Dans les studios de BFM-TV, le 20 mars 2019. / KENZO TRIBOUILLARD / AFP

La querelle entre Altice et Free (dont le fondateur, Xavier Niel, est actionnaire à titre individuel du Monde) sur la distribution des chaînes du groupe de Patrick Drahi (BFM-TV et Business, RMC Découverte et Story) s’envenime. Vendredi 5 avril, la maison mère de SFR a décidé, faute d’accord, de suspendre, dès 7 heures du matin, la diffusion de ses quatre chaînes aux 6,5 millions d’abonnés à la Freebox. Mais coup de théâtre, le trublion des télécoms a rétabli le signal par ses propres moyens moins de deux heures plus tard, déclenchant l’ire d’Altice, qui accuse l’opérateur de pirater la livraison du signal de ses chaînes.

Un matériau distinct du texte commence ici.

-- ==== Sys2Proof/Machine/Boot.lean ====
section
/-! DEFINITION. Start-up and the host (16 R374 to R382). -/

namespace Sys2Proof.Machine

/-! ## The host's windows (16 R374 to R377) -/

/-- Why a host access does not complete: an Unsupported Request, a page in the pull state, or a home that cannot serve it yet. -/
inductive HostStop where
  | refused
  | pull (ipa : Nat)
  | wait
  deriving DecidableEq, Repr

/-- The physical address of a byte of a host access, when stage 2 admits it; a page in the pull state holds it (16 R373). -/
def hostByte (s : State) (p : BitVec 6) (adr : Nat) (n : Need) : Except HostStop Nat :=
  match stage2 s p adr with
  | .leaf l => if l.allows n then .ok (l.base + adr % 2 ^ l.bits) else .error .refused
  | .pull => .error (.pull adr)
  | _ => .error .refused

/-- The physical addresses of n bytes. -/
def hostRange (s : State) (p : BitVec 6) (adr : Nat) (need : Need) : Nat → Except HostStop (List Nat)
  | 0 => .ok []
  | n + 1 => do
    let a ← hostByte s p adr need
    let rest ← hostRange s p (adr + 1) need n
    .ok (a :: rest)

/-- The lines of a list of addresses. -/
def linesIn (as : List Nat) : List Nat := (as.map (fun a => a / 128)).eraseDups

def answer (s : State) (m : HostMsg) : State := { s with host := s.host ++ [m] }

/-- The bytes at a list of addresses as a little-endian number. -/
def gatherNat (m : List Host.Cell) : List Nat → Nat
  | [] => 0
  | a :: as => (memByte m a).toNat + 256 * gatherNat m as

def scatterNat (m : List Host.Cell) : List Nat → Nat → List Host.Cell
  | [], _ => m
  | a :: as, v => scatterNat (memSet m a (BitVec.ofNat 8 v)) as (v / 256)

/-- An access that the host can make: the monitor runs, the partition exists, and 1 to 8 bytes are named. -/
def hostMay (s : State) (p : BitVec 6) (n : BitVec 4) : Bool :=
  s.boot.phase == 7#8 && partExists s (0#1 ++ p) && n != 0#4 && n.toNat ≤ 8

/-- The addresses that a host read reads, once their homes can serve it (08 R178). -/
def hostRead (s : State) (p : BitVec 6) (addr : Word) (n : BitVec 4) : Except HostStop (List Nat) :=
  if ¬ hostMay s p n then .error .refused
  else match hostRange s p addr.toNat needRead n.toNat with
    | .error x => .error x
    | .ok as =>
      if as.any (badLine s) then .error .refused
      else if (linesIn as).all (fun num => readState s (0#1 ++ p) num == .go) then .ok as else .error .wait

/-- The addresses that a host write writes, once their homes can take it (08 R176 to R178). -/
def hostWrite (s : State) (p : BitVec 6) (addr : Word) (n : BitVec 4) (v : Word) : Except HostStop (List Nat) :=
  if ¬ hostMay s p n then .error .refused
  else match hostRange s p addr.toNat needWrite n.toNat with
    | .error x => .error x
    | .ok as =>
      let m := scatterNat s.mem as v.toNat
      if (linesIn as).all (fun num => homeState s (0#1 ++ p) num (homeLine m num) == .go) then .ok as else .error .wait

/-- A host access that does not complete: an Unsupported Request, or a wait, for which a page in the pull state is pulled (16 R373). -/
def hostStopped (s : State) (p : BitVec 6) (x : HostStop) : State :=
  match x with
  | .refused => answer s .unsupported
  | .pull ipa => wantPull s p ipa
  | .wait => s

/-- HOST_BAR2_READ (16 R377): data, or an Unsupported Request. It belongs to no context and counts no performance event (14 R335). -/
def execHostBar2Read (p : BitVec 6) (addr : Word) (n : BitVec 4) (s : State) : Host.Outcome State Fault Refusal :=
  .next (match hostRead s p addr n with
    | .error x => hostStopped s p x
    | .ok as => answer ((linesIn as).foldl (fun t num => l2Touch t (0#1 ++ p) num) s) (.data (BitVec.ofNat 64 (gatherNat s.mem as))))

/-- HOST_BAR2_WRITE (16 R377): committed at the home slices; a forbidden write changes no byte. -/
def execHostBar2Write (p : BitVec 6) (addr : Word) (n : BitVec 4) (v : Word) (s : State) :
    Host.Outcome State Fault Refusal :=
  .next (match hostWrite s p addr n v with
    | .error x => hostStopped s p x
    | .ok as => homeCommit s (0#1 ++ p) (scatterNat s.mem as v.toNat) (linesIn as))

/-- Does a host access wait (16 R373)? -/
def hostWaits (s : State) (i : Instr) : Bool :=
  let waits := fun (r : Except HostStop (List Nat)) => match r with
    | .error .refused => false
    | .error _ => true
    | .ok _ => false
  match i with
  | .hostBar2Read p addr n => waits (hostRead s p addr n)
  | .hostBar2Write p addr n v => waits (hostWrite s p addr n v)
  | _ => false

/-- The virtual function whose register or window an access names. -/
def hostFunction (i : Instr) : Option (BitVec 6) :=
  match i with
  | .hostBar2Read p _ _ => some p
  | .hostBar2Write p _ _ _ => some p
  | .vfLaunchWrite p _ => some p
  | _ => none

/-! ## The BAR0 registers (16 R375, R376) -/

/-- BOOTSTAT. -/
def bootstat (s : State) : Word :=
  (BitVec.ofBool s.boot.halted ++ s.boot.code ++ s.boot.phase).setWidth 64

/-- A byte of DEVKEY, which has 96 (DESIGN CHOICE, log 70). -/
def devkeyByte (i : BitVec 7) : Byte := if i.toNat < 96 then Config.deviceKey i.toNat else 0

/-- PSTATE of a partition's virtual function. -/
def pstateWord (s : State) (p : BitVec 6) : Word :=
  ((partRec s p).contained ++ 0#13 ++ (partRec s p).pstate).setWidth 64

/-- The monitor shows the host another state of a partition; MSI-X vector 0 fires at a change (16 R376). The spec names no register by
which the monitor does so (DESIGN CHOICE, log 87). -/
def showState (s : State) (p : BitVec 6) (v : BitVec 3) : State :=
  if s.boot.phase ≠ 7#8 ∨ 4 < v.toNat ∨ (partRec s p).pstate = v then s
  else answer (setPart s p { partRec s p with pstate := v }) (.msix p)

/-! ## What the host and the monitor set (16 R365, R378) -/

/-- An address after the module has changed its number from m to n: its own memory keeps its place, and what the module numbered n before takes the
number m. -/
def renumber (m n a : Nat) : Nat :=
  if a / 2 ^ 46 = m then n * 2 ^ 46 + a % 2 ^ 46 else if a / 2 ^ 46 = n then m * 2 ^ 46 + a % 2 ^ 46 else a

def renumberLine (m n l : Nat) : Nat := if l < 2 ^ 45 then renumber m n (l * 128) / 128 else l

/-- The host gives the module its number in a domain of 1 to 64 modules. The model admits it until the monitor starts, when no cache, packet or
partition holds a physical address (DESIGN CHOICE, log 7). -/
def setModule (s : State) (n : BitVec 6) (total : BitVec 7) : State :=
  let f := renumber s.module.toNat n.toNat
  let g := renumberLine s.module.toNat n.toNat
  if s.boot.started ∨ 7#8 ≤ s.boot.phase ∨ 64 < total.toNat ∨ total.toNat ≤ n.toNat then s
  else { s with module := n, modules := total, mem := s.mem.foldl (fun t c => memSet t (f c.1) c.2) [], bad := s.bad.map g,
                retired := s.retired.map g }

/-- The domain route to a module: a link that has trained, set before any partition starts. -/
def setRoute (s : State) (m : BitVec 6) (k : BitVec 5) : State :=
  if ¬ s.trained.getLsbD k.toNat ∨ s.parts.any (fun p => partExists s (BitVec.ofNat 7 p.1)) then s
  else { s with routes := tabPut 0 s.routes m.toNat k.toNat }

/-- The monitor's choice of the system core of a partition, by core-list index (16 R365; DESIGN CHOICE, log 99). -/
def setSystem (s : State) (p : BitVec 6) (index : BitVec 16) : State :=
  if s.boot.phase ≠ 7#8 then s else setPart s p { partRec s p with sysIndex := index }

/-! ## Uncorrectable errors (08 R183, 15 R361) -/

def addOnce (n : Nat) (l : List Nat) : List Nat := if l.contains n then l else n :: l

/-- An uncorrectable error appears: data is found when it is read; an error in the control state of a partition is a containment event of it, one
in shared control state halts the module. When and where one appears is open (DESIGN CHOICE, log 46). -/
def upsetAt (s : State) (u : Upset) : State :=
  match u with
  | .line n => { s with bad := addOnce n s.bad }
  | .window w => { s with winBad := addOnce w s.winBad }
  | .l1 c n w => updCtx s c (fun k =>
      { k with l1 := k.l1.map (fun l => if l.num = n then { l with bad := l.bad ||| (1#16 <<< w.toNat) } else l) })
  | .partition p => if s.boot.phase = 7#8 ∧ partExists s (0#1 ++ p) then contain s p else s
  | .shared => if s.boot.phase = 7#8 then haltModule s 0x0A else s

/-- PF_BAR2_ACCESS of one byte (16 R375): local DRAM of die 0 until the monitor starts; afterwards, also when the module has halted since, the
monitor defines the window, and a read answers a free value. -/
def execPfBar2Access (w : Bool) (addr : BitVec 28) (v : Byte) (s : State) : Host.Outcome State Fault Refusal :=
  let pa := s.module.toNat * 2 ^ 46 + addr.toNat
  if s.boot.started then
    .next (if w then s else answer s (.data ((Config.pfWindow s.tick addr.toNat).setWidth 64)))
  else if w then .next { s with mem := memSet s.mem pa v }
  else .next (answer s (.data ((memByte s.mem pa).setWidth 64)))

/-- FUNCTION_LEVEL_RESET of a partition's virtual function: a containment event (16 R374); ignored without a partition. -/
def execFunctionLevelReset (p : BitVec 6) (s : State) : Host.Outcome State Fault Refusal :=
  .next (if s.boot.phase = 7#8 ∧ partExists s (0#1 ++ p) then contain s p else s)

/-! ## Start-up (16 R379 to R382) -/

/-- DRAM after a cold start: what had been written holds free values (08 R161). -/
def coldMem (tick : Nat) (m : List Host.Cell) : List Host.Cell :=
  m.foldl (fun t c => memSet t c.1 (Config.coldByte tick c.1)) []

/-- DRAM as a warm start keeps it: what stood in the L2 only is lost (08 R161, 16 R382). -/
def warmMem (s : State) : List Host.Cell :=
  s.l2.foldl (fun m x => if x.dirty then memPut m (x.num * 128) 128 x.old.toNat else m) s.mem

/-- Every item in its reset state, at phase 0x01, with a given memory, whose uncorrectable words a warm start keeps too. The module keeps its place
in its domain, by which its own DRAM is addressed; a warm start trains no link (DESIGN CHOICE, log 7). -/
def restart (s : State) (mem : List Host.Cell) (warm : Bool) : State :=
  { State.reset with tick := s.tick, agenda := s.agenda, host := s.host, mem := mem, bad := if warm then s.bad else [],
                     module := s.module, modules := s.modules, trained := if warm then s.trained else 0
                     boot := { phase := 1, code := 0, halted := false, warm := warm } }

/-- BOOTCMD is ignored while phases 0x01 to 0x06 run, but for the second cold start in phase 0x05 (16 R383). -/
def starting (s : State) : Bool := 1#8 ≤ s.boot.phase && s.boot.phase ≤ 6#8

/-- BOOTCMD 1: a cold start, or in phase 0x05 the signal that the image is written. -/
def execBootcmdColdStart (s : State) : Host.Outcome State Fault Refusal :=
  .next (if s.boot.phase = 5#8 then { s with boot.phase := 6 }
    else if starting s then s
    else restart s (coldMem s.tick s.mem) false)

/-- BOOTCMD 2: a warm start, which keeps DRAM (16 R382). -/
def execBootcmdWarmStart (s : State) : Host.Outcome State Fault Refusal :=
  .next (if starting s then s else restart s (warmMem s) true)

/-- A phase passes to the next, or halts with a code (16 R379, R381). -/
def phaseEnd (s : State) (phase next : Byte) (code : Byte) (ok : Bool) : State :=
  if s.boot.phase ≠ phase then s else if ok then { s with boot.phase := next } else haltModule s code

def execPowerSequencing (ok : Bool) (s : State) : Host.Outcome State Fault Refusal := .next (phaseEnd s 1 2 0x01 ok)

/-- CLOCK_LOCK: KTIME starts from 0 at the end of phase 0x02; a warm start goes on to the check of its image. -/
def execClockLock (ok : Bool) (s : State) : Host.Outcome State Fault Refusal :=
  .next (if s.boot.phase ≠ 2#8 then s
    else if ok then { s with ktime := 0, epochAt := 2500, boot.phase := if s.boot.warm then 6 else 3 }
    else haltModule s 0x02)

/-- SELF_TEST: the logic test decides before the SRAM test. -/
def execSelfTest (logic : Bool) (sram : Bool) (s : State) : Host.Outcome State Fault Refusal :=
  .next (phaseEnd s 3 4 (if logic then 0x04 else 0x03) (logic && sram))

/-- DRAM_TRAINING; it fails too when no Umavas link trains while the host has asked for a domain (16 R378). -/
def execDramTraining (dram : Bool) (links : BitVec 24) (s : State) : Host.Outcome State Fault Refusal :=
  let t := if s.boot.phase = 4#8 then { s with trained := links } else s
  .next (phaseEnd t 4 5 (if dram then 0x08 else 0x05) (dram && (links != 0#24 || s.modules == 1#7)))

/-- An 8-byte word of the image at local address 0 of die 0. -/
def imageWord (s : State) (off : Nat) : Word := BitVec.ofNat 64 (memNat s.mem (s.module.toNat * 2 ^ 46 + off) 8)

/-- A well-formed header (16 R380). -/
def headerOk (s : State) : Bool :=
  let len := (imageWord s 8).toNat
  let entry := (imageWord s 16).toNat
  imageWord s 0 == 0x000000004F4A574B#64 && len % 4096 = 0 && len ≤ 2 ^ 28 - 4096 && entry % 4 = 0 && 0x440 ≤ entry
    && (List.range 12).all (fun i => imageWord s (32 + 8 * i) == 0#64)
    && (List.range 4).all (fun i => imageWord s (224 + 8 * i) == 0#64)

/-- Bytes of the image. -/
def imageBytes (s : State) (off n : Nat) : List Byte := memBytes s.mem (s.module.toNat * 2 ^ 46 + off) n

/-- The digest covers header bytes 0 to 127 and the body (16 R380). -/
def imageDigest (s : State) : Nat := sha384 (imageBytes s 0 128 ++ imageBytes s 256 (imageWord s 8).toNat)

/-- Does one of the up to four keys of the boot ROM verify r and s, which stand little-endian at +128 and +176 (16 R380; DEDUCED,
log 101)? -/
def imageVerifies (s : State) : Bool :=
  (Config.bootKeys.take 4).any (fun key =>
    ecdsaVerifies key (imageDigest s) (littleNat (imageBytes s 128 48)) (littleNat (imageBytes s 176 48)))

/-- IMAGE_CHECK (16 R380): phase 0x07 when header, digest and signature pass; a failed warm start goes on as a cold start from
phase 0x03. -/
def execImageCheck (s : State) : Host.Outcome State Fault Refusal :=
  .next (if s.boot.phase ≠ 6#8 then s
    else if headerOk s && imageVerifies s then { s with boot.phase := 7 }
    else if s.boot.warm then { s with boot.phase := 3, boot.warm := false }
    else haltModule s (if headerOk s then 0x07 else 0x06))

/-- The monitor's context of a die as phase 0x07 starts it: entry 0 Running at monitor privilege at the entry offset. -/
def monitorCtx (s : State) (die : BitVec 3) : Ctx :=
  let c := Ctx.create (monitorId die)
  let e := { Entry.zero with st := .running }
  { setEntry c 0 e with run := some 0, regs := { c.regs with pc := imageWord s 16 &&& 0x0000FFFFFFFFFFFC, ks := { priv := 2 } } }

/-- A monitor core with set A Active. -/
def monitorCore (die : BitVec 3) : CoreRec :=
  { CoreRec.zero with setA := { st := .active, ctx := some (monitorId die) } }

/-- MONITOR_START (16 R379): core 511 of every die starts; MVEC of every core is at the vector table of the body. -/
def execMonitorStart (s : State) : Host.Outcome State Fault Refusal :=
  if s.boot.phase ≠ 7#8 ∨ (coreRec s (monitorId 0).core).setA.ctx.isSome then .next s
  else
    let dies := (List.range 8).map (BitVec.ofNat 3)
    let s1 := dies.foldl (fun t d => setCore t (monitorId d).core (monitorCore d)) s
    .next { s1 with me := monitorCtx s 0, others := (dies.drop 1).map (monitorCtx s), mvecInit := 0x100, boot.started := true }

/-- MONITOR_REQUESTED_HALT of a running module (16 R381). -/
def execMonitorRequestedHalt (s : State) : Host.Outcome State Fault Refusal :=
  .next (if s.boot.phase = 7#8 then haltModule s 0x0B else s)

end Sys2Proof.Machine
end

Au cœur du conflit, l’accord de diffusion signé entre les deux groupes, et qui est arrivé à échéance le 20 mars. Altice souhaitait profiter du renouvellement du contrat pour en revoir les termes, et faire payer Free un montant de 5 à 6 millions d’euros pour l’accès à ses chaînes et à leurs services ajoutés tels que la télévision de rattrapage. Le groupe de médias s’est cependant heurté à une fin de non-recevoir de la part de l’opérateur, peu disposé à rémunérer des chaînes gratuites et jugeant les services ajoutés insuffisamment pertinents pour justifier une rétribution. « Malgré notre position d’ouverture et la prolongation de la période de discussions, Free a refusé de négocier un accord de distribution des chaînes et services associés de BFM-TV, BFM Business, RMC Découverte et RMC Story », s’est fendu la maison mère de SFR dans un communiqué.

Des conflits antérieurs

La coupure par Altice, puis le rétablissement du signal par Free, a exacerbé les tensions au sein des deux camps. La maison mère de SFR a indiqué que des « mesures juridiques, réglementaires et judiciaires » étaient en cours « face à cette situation illégale ». De son côté, Free dénonce « la communication mise en œuvre depuis plusieurs semaines » par Altice, contraire à la réalité selon lui.

Ce conflit n’est pas le premier du genre. En 2018, une bataille avait éclaté entre les opérateurs de téléphonie et les groupes audiovisuels, dont notamment TF1 et M6, qui avaient réclamé une rétribution pour la diffusion de leurs chaînes et de leurs services ajoutés. Les opérateurs avaient finalement abdiqué. La situation s’enlisant, Altice a demandé lundi 1er avril l’ouverture d’une procédure de règlement des différends au Conseil supérieur de l’audiovisuel. Le régulateur avait déjà proposé mi-mars une médiation aux deux parties, sans succès. L’instruction de l’affaire est désormais en cours chez le gendarme de l’audiovisuel.

Derrière ce bras de fer avec Free se profile celui à venir avec Orange. L’accord de distribution qui lie l’opérateur historique à Altice doit prendre fin cet été. Et les négociations pour un nouvel accord s’annoncent d’ores et déjà ardues. « Ça discute mollement », confie-t-on sobrement chez Orange. Mi-mars, la directrice générale d’Orange France, Fabienne Dulac, avait indiqué trouver le montant réclamé par Altice à Free exagéré au vu des audiences de ses chaînes.